- _The task_:
Below are the entries; give again exactly the lines from the one mentioning "unfold badOperand at hbad" through the one mentioning "no queue. -/", inclusive.

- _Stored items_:

=== Section Start ===

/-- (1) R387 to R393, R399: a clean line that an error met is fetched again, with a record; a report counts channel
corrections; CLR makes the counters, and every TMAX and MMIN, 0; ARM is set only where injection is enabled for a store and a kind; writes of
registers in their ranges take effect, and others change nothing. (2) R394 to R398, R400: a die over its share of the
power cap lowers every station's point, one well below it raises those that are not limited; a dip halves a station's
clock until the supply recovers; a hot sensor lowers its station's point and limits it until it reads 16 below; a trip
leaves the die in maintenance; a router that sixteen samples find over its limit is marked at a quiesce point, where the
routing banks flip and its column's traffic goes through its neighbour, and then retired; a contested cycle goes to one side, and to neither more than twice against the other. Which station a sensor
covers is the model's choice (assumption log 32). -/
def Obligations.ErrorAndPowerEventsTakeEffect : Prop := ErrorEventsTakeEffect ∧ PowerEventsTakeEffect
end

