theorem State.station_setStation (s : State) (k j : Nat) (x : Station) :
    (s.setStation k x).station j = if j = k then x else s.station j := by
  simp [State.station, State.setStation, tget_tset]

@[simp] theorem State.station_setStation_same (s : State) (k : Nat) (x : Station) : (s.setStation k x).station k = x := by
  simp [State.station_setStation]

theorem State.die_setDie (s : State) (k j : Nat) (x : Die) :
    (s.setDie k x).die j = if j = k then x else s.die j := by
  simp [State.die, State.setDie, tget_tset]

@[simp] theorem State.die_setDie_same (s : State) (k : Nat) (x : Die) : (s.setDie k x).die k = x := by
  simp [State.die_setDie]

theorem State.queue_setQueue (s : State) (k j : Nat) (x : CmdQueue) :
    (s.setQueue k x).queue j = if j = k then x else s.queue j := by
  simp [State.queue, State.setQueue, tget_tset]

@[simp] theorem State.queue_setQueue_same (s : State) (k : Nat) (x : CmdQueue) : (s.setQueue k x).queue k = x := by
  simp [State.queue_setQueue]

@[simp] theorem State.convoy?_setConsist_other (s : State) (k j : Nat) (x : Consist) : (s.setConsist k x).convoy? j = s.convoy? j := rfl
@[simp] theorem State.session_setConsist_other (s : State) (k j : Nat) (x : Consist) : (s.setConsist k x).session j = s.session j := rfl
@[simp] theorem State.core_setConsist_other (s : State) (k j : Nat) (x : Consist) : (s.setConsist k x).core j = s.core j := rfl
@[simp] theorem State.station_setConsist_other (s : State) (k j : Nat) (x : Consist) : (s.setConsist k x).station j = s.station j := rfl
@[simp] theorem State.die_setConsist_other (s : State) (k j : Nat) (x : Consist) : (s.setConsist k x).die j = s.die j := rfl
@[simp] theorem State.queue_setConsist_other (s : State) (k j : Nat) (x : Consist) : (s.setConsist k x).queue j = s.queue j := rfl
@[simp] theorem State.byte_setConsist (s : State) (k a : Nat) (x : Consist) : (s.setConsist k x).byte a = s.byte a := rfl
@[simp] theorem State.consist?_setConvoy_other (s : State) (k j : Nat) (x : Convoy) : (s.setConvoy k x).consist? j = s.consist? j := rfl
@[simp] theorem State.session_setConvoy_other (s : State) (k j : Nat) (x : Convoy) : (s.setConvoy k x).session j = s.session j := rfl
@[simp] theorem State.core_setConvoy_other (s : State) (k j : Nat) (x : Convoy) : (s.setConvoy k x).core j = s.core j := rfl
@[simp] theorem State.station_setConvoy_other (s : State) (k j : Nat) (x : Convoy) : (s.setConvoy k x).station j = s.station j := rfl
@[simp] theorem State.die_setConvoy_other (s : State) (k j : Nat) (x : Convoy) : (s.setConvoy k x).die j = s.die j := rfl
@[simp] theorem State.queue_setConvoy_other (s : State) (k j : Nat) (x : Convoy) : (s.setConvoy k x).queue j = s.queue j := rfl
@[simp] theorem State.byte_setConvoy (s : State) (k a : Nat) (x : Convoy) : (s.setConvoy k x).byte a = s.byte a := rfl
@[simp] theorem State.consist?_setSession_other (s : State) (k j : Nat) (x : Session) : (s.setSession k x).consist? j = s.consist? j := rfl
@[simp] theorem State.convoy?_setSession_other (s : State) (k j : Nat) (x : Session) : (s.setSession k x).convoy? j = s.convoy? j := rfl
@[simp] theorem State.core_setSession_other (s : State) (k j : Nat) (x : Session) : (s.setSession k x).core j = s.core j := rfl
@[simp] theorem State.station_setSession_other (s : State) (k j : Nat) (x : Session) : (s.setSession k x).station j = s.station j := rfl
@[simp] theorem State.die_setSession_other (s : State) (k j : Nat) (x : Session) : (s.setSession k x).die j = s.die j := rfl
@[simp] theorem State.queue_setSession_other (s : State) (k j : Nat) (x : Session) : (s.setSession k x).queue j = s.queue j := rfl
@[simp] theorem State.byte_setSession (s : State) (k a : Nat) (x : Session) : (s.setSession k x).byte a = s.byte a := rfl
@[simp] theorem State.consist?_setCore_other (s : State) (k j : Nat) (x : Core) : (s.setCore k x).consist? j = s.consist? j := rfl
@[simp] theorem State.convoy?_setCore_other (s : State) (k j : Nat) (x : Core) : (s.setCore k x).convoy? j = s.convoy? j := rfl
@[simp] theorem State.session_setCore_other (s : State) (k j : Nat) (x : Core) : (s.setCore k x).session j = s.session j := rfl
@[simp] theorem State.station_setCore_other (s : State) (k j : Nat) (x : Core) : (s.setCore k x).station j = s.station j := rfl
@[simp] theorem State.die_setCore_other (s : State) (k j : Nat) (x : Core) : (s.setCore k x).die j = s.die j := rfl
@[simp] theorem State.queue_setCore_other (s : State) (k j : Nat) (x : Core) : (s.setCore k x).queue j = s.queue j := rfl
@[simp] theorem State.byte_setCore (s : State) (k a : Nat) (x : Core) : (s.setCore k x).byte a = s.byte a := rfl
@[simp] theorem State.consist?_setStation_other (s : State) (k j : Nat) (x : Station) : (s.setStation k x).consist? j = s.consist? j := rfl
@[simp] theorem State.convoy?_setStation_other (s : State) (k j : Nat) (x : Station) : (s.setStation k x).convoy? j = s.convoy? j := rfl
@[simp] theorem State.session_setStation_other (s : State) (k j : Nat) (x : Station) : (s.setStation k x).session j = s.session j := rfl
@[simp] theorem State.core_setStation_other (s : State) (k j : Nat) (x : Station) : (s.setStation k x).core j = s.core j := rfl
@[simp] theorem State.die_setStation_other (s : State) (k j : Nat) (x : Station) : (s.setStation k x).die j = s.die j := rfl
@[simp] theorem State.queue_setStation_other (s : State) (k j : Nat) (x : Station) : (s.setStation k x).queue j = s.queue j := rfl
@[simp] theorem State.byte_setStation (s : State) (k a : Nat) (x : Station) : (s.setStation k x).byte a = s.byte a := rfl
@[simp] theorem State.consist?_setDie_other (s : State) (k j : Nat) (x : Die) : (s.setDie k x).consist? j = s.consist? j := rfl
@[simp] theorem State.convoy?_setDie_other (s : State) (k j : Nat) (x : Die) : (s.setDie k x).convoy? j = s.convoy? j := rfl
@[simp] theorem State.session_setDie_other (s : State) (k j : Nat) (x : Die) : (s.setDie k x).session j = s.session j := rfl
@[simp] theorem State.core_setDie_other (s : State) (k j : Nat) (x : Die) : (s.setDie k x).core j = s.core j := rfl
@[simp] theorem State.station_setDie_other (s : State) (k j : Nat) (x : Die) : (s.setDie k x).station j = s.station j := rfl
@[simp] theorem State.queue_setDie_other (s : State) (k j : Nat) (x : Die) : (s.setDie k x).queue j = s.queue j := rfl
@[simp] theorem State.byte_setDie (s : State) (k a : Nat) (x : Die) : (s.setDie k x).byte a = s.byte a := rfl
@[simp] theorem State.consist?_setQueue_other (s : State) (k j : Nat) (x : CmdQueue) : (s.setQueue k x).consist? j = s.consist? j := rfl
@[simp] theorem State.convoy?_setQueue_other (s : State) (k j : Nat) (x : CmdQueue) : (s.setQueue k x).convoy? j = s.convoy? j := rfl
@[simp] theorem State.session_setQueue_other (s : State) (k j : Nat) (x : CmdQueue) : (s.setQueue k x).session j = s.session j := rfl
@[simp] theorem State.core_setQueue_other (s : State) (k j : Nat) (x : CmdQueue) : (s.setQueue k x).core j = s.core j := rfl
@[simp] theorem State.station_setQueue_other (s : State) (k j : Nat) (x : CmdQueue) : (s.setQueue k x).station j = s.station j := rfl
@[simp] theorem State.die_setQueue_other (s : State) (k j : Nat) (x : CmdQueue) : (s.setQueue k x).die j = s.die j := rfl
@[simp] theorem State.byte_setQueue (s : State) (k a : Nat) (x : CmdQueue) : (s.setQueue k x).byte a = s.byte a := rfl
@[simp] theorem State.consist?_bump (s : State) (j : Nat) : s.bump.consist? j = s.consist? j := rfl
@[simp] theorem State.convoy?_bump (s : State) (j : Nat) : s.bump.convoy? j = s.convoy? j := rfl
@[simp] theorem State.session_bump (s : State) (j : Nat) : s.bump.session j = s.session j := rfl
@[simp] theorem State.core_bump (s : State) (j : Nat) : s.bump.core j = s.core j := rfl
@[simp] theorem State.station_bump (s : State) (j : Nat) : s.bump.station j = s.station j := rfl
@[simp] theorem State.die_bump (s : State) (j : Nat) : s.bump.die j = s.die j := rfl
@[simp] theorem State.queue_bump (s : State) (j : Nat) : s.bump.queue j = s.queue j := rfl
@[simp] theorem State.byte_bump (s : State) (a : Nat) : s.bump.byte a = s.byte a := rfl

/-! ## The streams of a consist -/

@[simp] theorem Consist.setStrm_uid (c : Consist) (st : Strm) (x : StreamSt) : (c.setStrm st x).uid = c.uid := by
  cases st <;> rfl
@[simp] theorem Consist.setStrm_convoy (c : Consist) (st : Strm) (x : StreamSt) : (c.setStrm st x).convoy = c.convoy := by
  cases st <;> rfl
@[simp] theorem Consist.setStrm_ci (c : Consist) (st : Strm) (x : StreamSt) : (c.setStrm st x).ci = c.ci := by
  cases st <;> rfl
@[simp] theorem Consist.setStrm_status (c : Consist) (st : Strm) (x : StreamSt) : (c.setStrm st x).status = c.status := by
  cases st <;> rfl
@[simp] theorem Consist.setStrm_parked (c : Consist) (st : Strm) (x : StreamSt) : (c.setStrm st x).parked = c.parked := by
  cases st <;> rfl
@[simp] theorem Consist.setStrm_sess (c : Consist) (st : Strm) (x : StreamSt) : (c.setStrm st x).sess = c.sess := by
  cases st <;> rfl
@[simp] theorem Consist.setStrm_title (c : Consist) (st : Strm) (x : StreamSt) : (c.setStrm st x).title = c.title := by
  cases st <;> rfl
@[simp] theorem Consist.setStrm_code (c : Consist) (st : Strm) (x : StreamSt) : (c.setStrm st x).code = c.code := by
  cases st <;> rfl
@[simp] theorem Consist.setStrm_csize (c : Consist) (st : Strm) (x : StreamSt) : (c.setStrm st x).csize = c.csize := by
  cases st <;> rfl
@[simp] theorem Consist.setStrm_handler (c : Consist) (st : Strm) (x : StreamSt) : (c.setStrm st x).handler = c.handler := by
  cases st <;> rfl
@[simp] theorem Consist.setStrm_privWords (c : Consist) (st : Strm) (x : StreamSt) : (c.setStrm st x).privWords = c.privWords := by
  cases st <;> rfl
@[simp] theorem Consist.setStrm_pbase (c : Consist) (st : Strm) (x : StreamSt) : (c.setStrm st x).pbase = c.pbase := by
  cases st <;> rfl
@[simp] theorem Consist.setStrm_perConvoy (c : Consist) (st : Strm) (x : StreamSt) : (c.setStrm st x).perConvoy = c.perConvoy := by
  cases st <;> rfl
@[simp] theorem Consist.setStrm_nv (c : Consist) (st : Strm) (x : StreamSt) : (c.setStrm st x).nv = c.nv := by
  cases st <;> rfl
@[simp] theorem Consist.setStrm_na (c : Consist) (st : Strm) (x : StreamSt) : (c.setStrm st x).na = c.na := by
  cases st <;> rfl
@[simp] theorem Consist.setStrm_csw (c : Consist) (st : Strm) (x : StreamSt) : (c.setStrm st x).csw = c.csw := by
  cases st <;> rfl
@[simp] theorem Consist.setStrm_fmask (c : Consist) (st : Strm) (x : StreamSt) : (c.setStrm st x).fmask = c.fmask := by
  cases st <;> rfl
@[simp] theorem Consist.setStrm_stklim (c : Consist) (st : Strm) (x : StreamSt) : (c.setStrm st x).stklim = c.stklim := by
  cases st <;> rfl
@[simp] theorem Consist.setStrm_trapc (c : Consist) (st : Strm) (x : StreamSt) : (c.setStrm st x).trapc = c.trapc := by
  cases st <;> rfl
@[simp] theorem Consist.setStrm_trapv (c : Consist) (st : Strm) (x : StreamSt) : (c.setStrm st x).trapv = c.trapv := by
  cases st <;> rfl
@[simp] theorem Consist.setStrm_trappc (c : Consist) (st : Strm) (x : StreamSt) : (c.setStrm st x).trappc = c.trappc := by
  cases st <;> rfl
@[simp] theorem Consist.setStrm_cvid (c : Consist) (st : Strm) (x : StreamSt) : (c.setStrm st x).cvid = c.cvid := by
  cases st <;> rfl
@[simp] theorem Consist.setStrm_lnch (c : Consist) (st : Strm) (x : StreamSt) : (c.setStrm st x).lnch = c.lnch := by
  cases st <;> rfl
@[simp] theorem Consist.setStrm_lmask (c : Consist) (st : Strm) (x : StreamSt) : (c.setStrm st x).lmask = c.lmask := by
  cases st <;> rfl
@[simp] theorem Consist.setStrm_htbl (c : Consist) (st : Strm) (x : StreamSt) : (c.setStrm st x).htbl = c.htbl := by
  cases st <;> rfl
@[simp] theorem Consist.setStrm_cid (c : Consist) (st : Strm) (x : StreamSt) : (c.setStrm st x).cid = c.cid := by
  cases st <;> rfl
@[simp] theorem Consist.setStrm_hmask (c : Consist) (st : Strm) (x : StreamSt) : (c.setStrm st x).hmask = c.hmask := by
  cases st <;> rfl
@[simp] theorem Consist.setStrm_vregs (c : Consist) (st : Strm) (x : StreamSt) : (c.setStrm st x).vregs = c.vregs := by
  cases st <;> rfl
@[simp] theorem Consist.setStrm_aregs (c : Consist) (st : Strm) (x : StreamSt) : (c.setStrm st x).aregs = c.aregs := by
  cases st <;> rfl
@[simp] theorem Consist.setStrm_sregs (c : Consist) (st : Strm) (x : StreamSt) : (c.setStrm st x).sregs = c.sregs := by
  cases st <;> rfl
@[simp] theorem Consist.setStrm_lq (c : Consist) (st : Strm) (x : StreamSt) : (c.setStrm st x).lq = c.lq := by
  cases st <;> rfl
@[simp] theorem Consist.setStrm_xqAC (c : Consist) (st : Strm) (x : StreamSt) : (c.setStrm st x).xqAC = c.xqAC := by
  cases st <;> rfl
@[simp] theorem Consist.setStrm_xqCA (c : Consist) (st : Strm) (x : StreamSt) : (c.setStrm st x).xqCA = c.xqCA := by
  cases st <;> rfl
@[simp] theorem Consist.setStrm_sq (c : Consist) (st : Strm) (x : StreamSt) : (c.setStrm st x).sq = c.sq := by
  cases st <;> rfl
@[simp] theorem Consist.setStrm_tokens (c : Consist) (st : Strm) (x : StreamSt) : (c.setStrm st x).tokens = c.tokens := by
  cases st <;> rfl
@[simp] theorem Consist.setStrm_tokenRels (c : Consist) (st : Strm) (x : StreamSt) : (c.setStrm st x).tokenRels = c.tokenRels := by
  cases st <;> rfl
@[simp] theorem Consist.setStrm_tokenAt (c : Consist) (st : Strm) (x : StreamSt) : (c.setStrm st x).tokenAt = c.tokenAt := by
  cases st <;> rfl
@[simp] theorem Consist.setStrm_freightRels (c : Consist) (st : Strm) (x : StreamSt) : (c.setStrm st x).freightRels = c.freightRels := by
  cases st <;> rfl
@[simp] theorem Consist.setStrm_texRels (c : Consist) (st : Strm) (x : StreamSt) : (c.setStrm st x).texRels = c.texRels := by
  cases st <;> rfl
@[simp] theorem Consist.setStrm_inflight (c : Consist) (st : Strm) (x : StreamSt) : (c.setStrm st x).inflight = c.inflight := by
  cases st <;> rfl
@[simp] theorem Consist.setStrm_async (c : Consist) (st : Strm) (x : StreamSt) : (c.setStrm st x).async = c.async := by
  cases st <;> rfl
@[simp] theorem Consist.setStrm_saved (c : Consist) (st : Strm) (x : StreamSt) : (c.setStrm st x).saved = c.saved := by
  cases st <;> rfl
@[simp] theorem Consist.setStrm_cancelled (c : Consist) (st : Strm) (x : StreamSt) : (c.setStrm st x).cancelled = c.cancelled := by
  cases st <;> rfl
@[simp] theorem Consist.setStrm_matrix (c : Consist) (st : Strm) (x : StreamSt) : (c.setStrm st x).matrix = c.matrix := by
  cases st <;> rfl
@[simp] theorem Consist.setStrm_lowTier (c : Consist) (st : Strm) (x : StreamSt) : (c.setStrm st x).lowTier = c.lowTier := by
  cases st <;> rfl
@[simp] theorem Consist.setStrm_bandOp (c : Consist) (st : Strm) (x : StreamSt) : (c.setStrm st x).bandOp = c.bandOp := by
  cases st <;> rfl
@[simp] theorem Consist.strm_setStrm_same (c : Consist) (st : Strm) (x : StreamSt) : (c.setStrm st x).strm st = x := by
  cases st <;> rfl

=== Section End ===
=== Section Start ===

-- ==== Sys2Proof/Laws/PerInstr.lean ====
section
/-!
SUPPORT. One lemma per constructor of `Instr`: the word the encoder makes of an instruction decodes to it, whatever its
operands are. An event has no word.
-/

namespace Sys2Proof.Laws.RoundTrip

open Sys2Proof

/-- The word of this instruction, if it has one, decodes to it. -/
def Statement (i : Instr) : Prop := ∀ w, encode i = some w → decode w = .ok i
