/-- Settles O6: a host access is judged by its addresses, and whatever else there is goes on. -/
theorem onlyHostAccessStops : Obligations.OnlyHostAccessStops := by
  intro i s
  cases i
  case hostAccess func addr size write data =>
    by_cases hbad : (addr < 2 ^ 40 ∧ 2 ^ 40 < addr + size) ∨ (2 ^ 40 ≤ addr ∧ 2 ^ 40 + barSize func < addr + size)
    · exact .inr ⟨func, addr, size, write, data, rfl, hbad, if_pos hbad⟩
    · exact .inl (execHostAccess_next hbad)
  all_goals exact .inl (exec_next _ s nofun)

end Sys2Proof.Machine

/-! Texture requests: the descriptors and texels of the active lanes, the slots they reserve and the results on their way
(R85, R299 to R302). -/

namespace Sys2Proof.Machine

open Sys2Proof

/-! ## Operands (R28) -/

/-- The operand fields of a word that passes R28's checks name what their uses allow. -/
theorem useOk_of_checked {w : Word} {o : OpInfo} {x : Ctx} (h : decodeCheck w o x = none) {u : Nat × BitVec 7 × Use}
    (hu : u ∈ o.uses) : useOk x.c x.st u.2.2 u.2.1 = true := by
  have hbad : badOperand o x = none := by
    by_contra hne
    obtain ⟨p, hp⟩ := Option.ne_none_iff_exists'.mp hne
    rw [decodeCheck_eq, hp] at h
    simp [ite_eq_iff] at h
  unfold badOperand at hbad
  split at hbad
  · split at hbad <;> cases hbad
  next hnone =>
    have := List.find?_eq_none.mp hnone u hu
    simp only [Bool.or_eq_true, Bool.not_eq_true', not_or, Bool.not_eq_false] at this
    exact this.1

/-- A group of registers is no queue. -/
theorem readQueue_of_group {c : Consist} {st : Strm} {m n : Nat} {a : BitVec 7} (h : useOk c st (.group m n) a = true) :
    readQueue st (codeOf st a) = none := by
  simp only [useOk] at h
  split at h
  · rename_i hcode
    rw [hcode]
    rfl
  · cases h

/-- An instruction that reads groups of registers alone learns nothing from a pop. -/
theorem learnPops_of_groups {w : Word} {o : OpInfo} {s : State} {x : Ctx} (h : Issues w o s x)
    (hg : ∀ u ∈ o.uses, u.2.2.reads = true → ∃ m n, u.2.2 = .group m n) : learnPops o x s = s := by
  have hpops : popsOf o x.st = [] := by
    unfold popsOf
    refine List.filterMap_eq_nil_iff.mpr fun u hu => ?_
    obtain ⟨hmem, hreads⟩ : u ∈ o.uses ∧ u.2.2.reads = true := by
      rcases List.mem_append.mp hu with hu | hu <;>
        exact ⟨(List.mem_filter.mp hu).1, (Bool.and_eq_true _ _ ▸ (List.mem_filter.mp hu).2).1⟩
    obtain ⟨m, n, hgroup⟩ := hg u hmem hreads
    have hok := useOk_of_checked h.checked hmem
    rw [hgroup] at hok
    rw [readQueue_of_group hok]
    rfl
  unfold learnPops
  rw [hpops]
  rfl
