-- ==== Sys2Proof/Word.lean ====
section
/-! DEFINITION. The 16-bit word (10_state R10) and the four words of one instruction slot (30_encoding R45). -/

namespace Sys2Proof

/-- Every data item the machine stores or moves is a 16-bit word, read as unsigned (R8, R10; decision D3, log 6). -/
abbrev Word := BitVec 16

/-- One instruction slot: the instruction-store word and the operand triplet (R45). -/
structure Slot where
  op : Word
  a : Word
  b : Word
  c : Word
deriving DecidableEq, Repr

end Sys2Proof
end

=== Section End ===

- _Result below_:
  unfold badOperand at hbad
  split at hbad
  · split at hbad <;> cases hbad
  next hnone =>
    have := List.find?_eq_none.mp hnone u hu
    simp only [Bool.or_eq_true, Bool.not_eq_true', not_or, Bool.not_eq_false] at this
    exact this.1

/-- A group of registers is no queue. -/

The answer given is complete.